Outraged hunters immediately responded on social media calling the ban on over-reaction, pointing to the already legislated bag limit of 20 birds per day.

The South Australian quail season begins on April 30 with the same 20 bird bag limit per day but no bans on callers.

The Victorian government this week set a $4543 maximum fine for using these bird callers, which retail for $200-$400.

Anyone found using one will have to front court, and could forfeit their game and firearms licenses.

Wildlife officers will be patrolling both public lands and private properties across Victoria throughout the season which runs to June 30 to ensure the new law is followed.

The public has also been urged to dob in hunters using the callers through to the GMA via its website www.gma.vic.gov.au or by calling 136 186.

The GMA said it was responding to “concerns from the hunting community that the use of quail callers was not consistent with the concept of fair chase”.

The authority also said hunters questioned “the ethics” of using quail callers even though callers have been used by generations of hunters to attract game and vermin such as ducks and foxes.

The GMA asked the Deakin University to investigate the efficacy of the devices which they found “significantly increased the number of quail in the vicinity of the activated caller”.

Just one of many battery-powered bird callers on the market.

Just one of many battery-powered bird callers on the market.

The authority’s chief executive Graeme Ford said the research showed the effectiveness of the quail callers and the need to immediately suspend them for the 2022 season.

“As the popularity of these devices is increasing, we need to put their use on hold until the costs and benefits of their use can be fully explored…,” he said.

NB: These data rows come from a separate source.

-- ==== Sys2Proof/Machine/Reset.lean ====
section
/-! DEFINITION. Resets, what they keep, and boot (17, 16). -/
namespace Sys2Proof.Machine

/-! ## Retention (R510) -/

/-- The whole word. -/
def allBits : Nat := 0xFFFFFFFF

/-- Reset kinds (R507); 6 stands for STANDBY here and for the wake in GLB_RSTCAUSE. -/
def kPower : Nat := 0
def kResetL : Nat := 1
def kHost : Nat := 2
def kPcie : Nat := 3
def kMs : Nat := 4
def kRail : Nat := 5
def kStandby : Nat := 6

/-- Bits of CBK's registers that lie in the always-on domain and in MRAM (R517). -/
def keptCbk (a : Nat) : Nat :=
  if a = 0x50000 then 2
  else if (0x50004 ≤ a ∧ a ≤ 0x50010) ∨ a = 0x50018 ∨ a = 0x50020 ∨ (0x50040 ≤ a ∧ a < 0x5005C) ∨
    (0x52000 ≤ a ∧ a < 0x52300) then allBits else 0

/-- Bits of AFE's registers: the slice map and the FAILED marks, and at a PCIe hot reset the
calibration values (R462, R464). -/
def keptAfe (kind a : Nat) : Nat :=
  if 0x60100 ≤ a ∧ a < 0x60300 then allBits
  else if 0x61000 ≤ a ∧ a % 16 = 8 then (if kind = kPcie then 15 else 12)
  else if kind = kPcie ∧ 0x61000 ≤ a then allBits else 0

/-- Bits of registers that show a level of a pin or of a feed, which no reset but power-on changes. -/
def keptLevels (a : Nat) : Nat :=
  if a = 0x10000 then 7
  else if a = 0x10004 ∨ a = 0x10008 then allBits
  else if a = 0x40004 then 3
  else if a = R.CMP_DP_STATUS_HPD.a then 2 ^ R.CMP_DP_STATUS_HPD.lsb
  else if 0x800000 ≤ a ∧ a < 0xC00000 ∧ a % 0x40000 = 0x4040 then 12 else 0

/-- Bits kept in STANDBY alone: PWR, RNG, the mode, the last reset, TRIPLATCH (R449, R455, R510). -/
def keptStandby (a : Nat) : Nat :=
  if (0x10000 ≤ a ∧ a < 0x20000) ∨ (0x1500000 ≤ a ∧ a < 0x1600000) then allBits
  else if a = 0x10 then 7
  else if a = 0x28 then 15
  else if a = 0x20004 then 2 else 0

/-- The bits of a register that a reset of a kind keeps. -/
def keptMask (kind a : Nat) : Nat :=
  let lv := if kind = kPower then 0 else keptLevels a
  if 0x50000 ≤ a ∧ a < 0x60000 then keptCbk a
  else if 0x60000 ≤ a ∧ a < 0x70000 then keptAfe kind a
  else if a = 0x201000 ∨ a = 0x202000 then allBits
  else if a = 0x200074 then 1
  else if a = 0x100000 then (if kind = kPcie ∨ kind = kMs ∨ kind = kStandby then 1 else 0)
  else if kind = kStandby then lv ||| keptStandby a else lv

/-- UNLOCKED of each block stays through a change of power state (R33; log entry 111). -/
def keptUnlock (kind a : Nat) : Nat := if kind = kStandby ∧ a - blockBase a = 0xF4 then 1 else 0

/-- The word of a register after a reset. -/
def keptWord (kind a : Nat) (w : Word) : Word :=
  let k := BitVec.ofNat 32 (keptMask kind a ||| keptUnlock kind a)
  (w &&& k) ||| (resetWord a &&& ~~~ k)

/-- The register store after a reset. -/
def keepRegs (kind : Nat) (g : Sparse Word) : Sparse Word :=
  g.filterMap fun p => if keptWord kind p.1 p.2 = resetWord p.1 then none else some (p.1, keptWord kind p.1 p.2)

/-- OT and its saves through a reset (R510). -/
def Tim.kept (t : Tim) : Tim :=
  { Tim.reset with ot := t.ot, otSaved := t.otSaved, pcc := t.pcc, slot0 := t.slot0, slot1 := t.slot1
                   crc0 := t.crc0, crc1 := t.crc1, nextSlot := t.nextSlot, latchOt := BitVec.ofNat 32 t.otFrac }

/-- The book, and except at power-on the ingress queue with its losses (R510). -/
def Cbk.kept (c : Cbk) (kind : Nat) : Cbk :=
  if kind = kPower then { c with queue := [], lost := [], owed := false } else c

/-- DRAM through a reset: zeroed, but kept at a PCIe hot reset (R511); the stored map stays (R355). -/
def Mem.kept (x : Mem) (kind : Nat) : Mem :=
  { Mem.reset with out := x.out, bytes := if kind = kPcie then x.bytes else []
                   poison := if kind = kPcie then x.poison else [] }

/-- A field: the levels of its laser's inputs. -/
def Field.kept (f : Field) : Field :=
  { Field.reset with lch := { Lch.reset with rdy := f.lch.rdy, alm := f.lch.alm } }

/-- The module after a reset that reaches everything but the always-on domain, except for `tim`.
Every output stands in fail-safe, the galvos in doubt (R508). -/
def Mach.resetCore (m : Mach) (kind : Nat) : Mach :=
  let g := rwr (keepRegs kind m.regs) R.GLB_RSTCAUSE_KIND kind
  { Mach.reset with
    now := m.now, regs := g, regs0 := g, tim := m.tim.kept
    saf := { Saf.reset with ilkA := m.saf.ilkA, ilkB := m.saf.ilkB, hbAt := m.now }
    cbk := m.cbk.kept kind
    env := { Env.reset with holdup := m.env.holdup, switchAt := m.env.switchAt }
    mem := m.mem.kept kind, fe := m.fe.map Field.kept
    rng := { Rng.reset with wdAt := m.now, supAt := m.now }
    enc := m.enc, free := m.free, rdata := m.rdata, out := m.out }

/-- A reset of KIND 1 to 5. -/
def Mach.resetAs (m : Mach) (kind : Nat) : Mach := m.resetCore kind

He said quail callers are already prohibited in many parts of the world.

“Quail callers could contribute to less skilled/equipped hunters being more successful than they would without a quail caller, already skilled and equipped hunters may achieve a higher harvest and some hunters may be encouraged to exceed the current legal daily bag limit. Any of these Outcomes could contribute to excessive harvesting,” the GMA stated.

Stubble quail is the only native quail species which can be legally hunted in Victoria.

About 175,000 stubble quail are shot each year predominantly on private stubble paddocks with permission needed from the land owner.

The controversial duck hunting season is already under way in Victoria ending on June 13.